[Dataset items]
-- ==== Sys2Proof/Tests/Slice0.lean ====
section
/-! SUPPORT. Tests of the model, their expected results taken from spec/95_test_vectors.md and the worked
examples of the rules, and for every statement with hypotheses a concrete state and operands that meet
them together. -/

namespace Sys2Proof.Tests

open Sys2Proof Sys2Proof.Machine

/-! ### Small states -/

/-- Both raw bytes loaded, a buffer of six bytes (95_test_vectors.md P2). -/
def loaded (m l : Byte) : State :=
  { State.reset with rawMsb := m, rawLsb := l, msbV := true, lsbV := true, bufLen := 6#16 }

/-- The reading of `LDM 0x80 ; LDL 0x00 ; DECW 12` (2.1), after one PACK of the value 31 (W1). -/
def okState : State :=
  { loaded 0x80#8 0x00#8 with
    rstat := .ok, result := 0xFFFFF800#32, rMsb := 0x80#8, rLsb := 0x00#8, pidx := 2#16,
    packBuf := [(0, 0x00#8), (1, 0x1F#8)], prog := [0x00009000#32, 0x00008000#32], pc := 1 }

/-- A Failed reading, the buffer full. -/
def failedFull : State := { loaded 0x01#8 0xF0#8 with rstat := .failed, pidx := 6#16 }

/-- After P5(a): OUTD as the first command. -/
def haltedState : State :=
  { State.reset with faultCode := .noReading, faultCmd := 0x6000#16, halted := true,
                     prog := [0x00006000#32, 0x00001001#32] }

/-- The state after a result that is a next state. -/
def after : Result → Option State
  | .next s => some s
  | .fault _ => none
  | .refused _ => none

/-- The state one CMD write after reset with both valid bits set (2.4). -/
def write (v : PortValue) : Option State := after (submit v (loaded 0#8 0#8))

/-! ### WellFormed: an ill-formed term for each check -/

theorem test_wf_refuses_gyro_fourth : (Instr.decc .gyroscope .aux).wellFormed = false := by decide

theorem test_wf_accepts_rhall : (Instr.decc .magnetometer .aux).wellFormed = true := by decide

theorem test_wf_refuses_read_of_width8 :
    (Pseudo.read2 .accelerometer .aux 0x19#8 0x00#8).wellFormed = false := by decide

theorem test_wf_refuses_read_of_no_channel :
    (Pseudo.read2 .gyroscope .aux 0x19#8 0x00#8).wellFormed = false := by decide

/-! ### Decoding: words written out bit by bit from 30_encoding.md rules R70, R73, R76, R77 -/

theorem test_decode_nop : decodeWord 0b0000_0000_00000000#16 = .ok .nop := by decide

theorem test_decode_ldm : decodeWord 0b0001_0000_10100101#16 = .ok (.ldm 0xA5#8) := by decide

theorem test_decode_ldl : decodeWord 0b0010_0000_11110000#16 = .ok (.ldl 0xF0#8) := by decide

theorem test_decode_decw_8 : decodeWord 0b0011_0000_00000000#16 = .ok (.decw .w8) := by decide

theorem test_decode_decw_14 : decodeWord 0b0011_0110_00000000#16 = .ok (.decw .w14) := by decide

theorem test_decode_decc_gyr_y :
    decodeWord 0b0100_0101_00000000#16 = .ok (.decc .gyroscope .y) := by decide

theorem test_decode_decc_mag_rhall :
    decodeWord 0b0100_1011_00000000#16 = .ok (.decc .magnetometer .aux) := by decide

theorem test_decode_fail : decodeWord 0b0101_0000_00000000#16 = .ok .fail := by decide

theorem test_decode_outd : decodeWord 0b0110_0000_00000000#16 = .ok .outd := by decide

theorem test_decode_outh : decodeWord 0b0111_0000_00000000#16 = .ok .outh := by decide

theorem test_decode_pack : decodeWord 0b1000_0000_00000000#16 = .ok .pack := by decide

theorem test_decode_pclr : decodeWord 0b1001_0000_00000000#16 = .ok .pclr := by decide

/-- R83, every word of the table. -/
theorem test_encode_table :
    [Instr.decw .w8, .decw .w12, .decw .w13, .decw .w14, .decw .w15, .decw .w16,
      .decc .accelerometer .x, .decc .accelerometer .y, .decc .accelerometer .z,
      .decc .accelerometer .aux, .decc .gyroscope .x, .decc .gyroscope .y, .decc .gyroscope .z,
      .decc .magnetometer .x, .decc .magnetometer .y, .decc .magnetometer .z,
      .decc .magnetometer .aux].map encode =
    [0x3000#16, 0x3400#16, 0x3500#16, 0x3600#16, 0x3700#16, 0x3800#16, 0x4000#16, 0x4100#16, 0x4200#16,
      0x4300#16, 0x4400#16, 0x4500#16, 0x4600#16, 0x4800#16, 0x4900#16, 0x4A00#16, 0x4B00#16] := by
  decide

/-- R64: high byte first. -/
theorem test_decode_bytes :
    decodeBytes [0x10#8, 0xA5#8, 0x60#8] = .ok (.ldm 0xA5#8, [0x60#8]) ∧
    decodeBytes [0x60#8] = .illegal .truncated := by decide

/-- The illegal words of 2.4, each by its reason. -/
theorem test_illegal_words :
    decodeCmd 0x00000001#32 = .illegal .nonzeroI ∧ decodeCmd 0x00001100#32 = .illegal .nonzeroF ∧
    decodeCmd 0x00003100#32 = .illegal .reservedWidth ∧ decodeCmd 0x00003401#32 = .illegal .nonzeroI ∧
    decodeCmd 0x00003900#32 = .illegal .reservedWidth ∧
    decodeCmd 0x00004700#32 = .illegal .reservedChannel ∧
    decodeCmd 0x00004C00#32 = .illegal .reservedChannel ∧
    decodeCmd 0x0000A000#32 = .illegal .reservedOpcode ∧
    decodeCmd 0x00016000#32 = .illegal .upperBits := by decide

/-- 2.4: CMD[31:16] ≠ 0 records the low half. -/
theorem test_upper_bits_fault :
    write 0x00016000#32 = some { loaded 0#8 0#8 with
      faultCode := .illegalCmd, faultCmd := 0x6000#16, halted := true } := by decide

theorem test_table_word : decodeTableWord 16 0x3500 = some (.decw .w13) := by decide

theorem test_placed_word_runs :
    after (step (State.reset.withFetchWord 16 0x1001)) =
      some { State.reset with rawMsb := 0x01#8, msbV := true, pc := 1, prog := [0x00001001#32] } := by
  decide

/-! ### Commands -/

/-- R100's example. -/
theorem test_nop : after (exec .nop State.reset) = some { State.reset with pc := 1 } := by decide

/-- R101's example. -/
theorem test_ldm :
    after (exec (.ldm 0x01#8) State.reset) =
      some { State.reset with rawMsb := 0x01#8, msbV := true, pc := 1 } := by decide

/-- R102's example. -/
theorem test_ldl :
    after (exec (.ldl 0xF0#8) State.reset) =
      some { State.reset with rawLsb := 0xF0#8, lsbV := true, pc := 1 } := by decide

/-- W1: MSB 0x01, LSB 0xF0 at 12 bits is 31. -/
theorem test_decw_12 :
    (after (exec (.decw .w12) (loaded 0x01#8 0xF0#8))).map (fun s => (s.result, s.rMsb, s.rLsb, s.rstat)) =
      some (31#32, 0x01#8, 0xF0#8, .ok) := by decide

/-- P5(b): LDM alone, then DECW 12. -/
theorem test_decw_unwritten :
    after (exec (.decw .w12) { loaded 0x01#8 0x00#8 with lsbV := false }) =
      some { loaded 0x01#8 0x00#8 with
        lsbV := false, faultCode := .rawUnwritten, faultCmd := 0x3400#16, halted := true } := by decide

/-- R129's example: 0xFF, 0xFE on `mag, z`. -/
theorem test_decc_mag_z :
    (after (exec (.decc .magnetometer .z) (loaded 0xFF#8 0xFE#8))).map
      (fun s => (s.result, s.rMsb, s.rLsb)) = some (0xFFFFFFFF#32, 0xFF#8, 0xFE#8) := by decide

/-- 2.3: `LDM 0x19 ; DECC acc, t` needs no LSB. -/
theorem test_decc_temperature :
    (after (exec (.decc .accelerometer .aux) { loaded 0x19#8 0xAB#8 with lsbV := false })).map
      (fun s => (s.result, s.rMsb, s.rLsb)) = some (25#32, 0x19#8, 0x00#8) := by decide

Task details - The answer must be every line of the data that holds the word "next".

Written solution -
/-- The state after a result that is a next state. -/
  | .next s => some s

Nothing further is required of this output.